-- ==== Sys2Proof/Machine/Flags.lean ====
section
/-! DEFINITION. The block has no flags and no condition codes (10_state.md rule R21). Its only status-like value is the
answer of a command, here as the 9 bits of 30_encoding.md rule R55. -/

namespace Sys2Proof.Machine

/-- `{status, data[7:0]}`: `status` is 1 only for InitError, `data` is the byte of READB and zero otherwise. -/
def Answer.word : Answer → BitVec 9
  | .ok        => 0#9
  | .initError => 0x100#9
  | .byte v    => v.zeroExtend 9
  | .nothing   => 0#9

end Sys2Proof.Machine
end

## Task objective
Report only the number of lines above that contain "byte".

## Answer space
2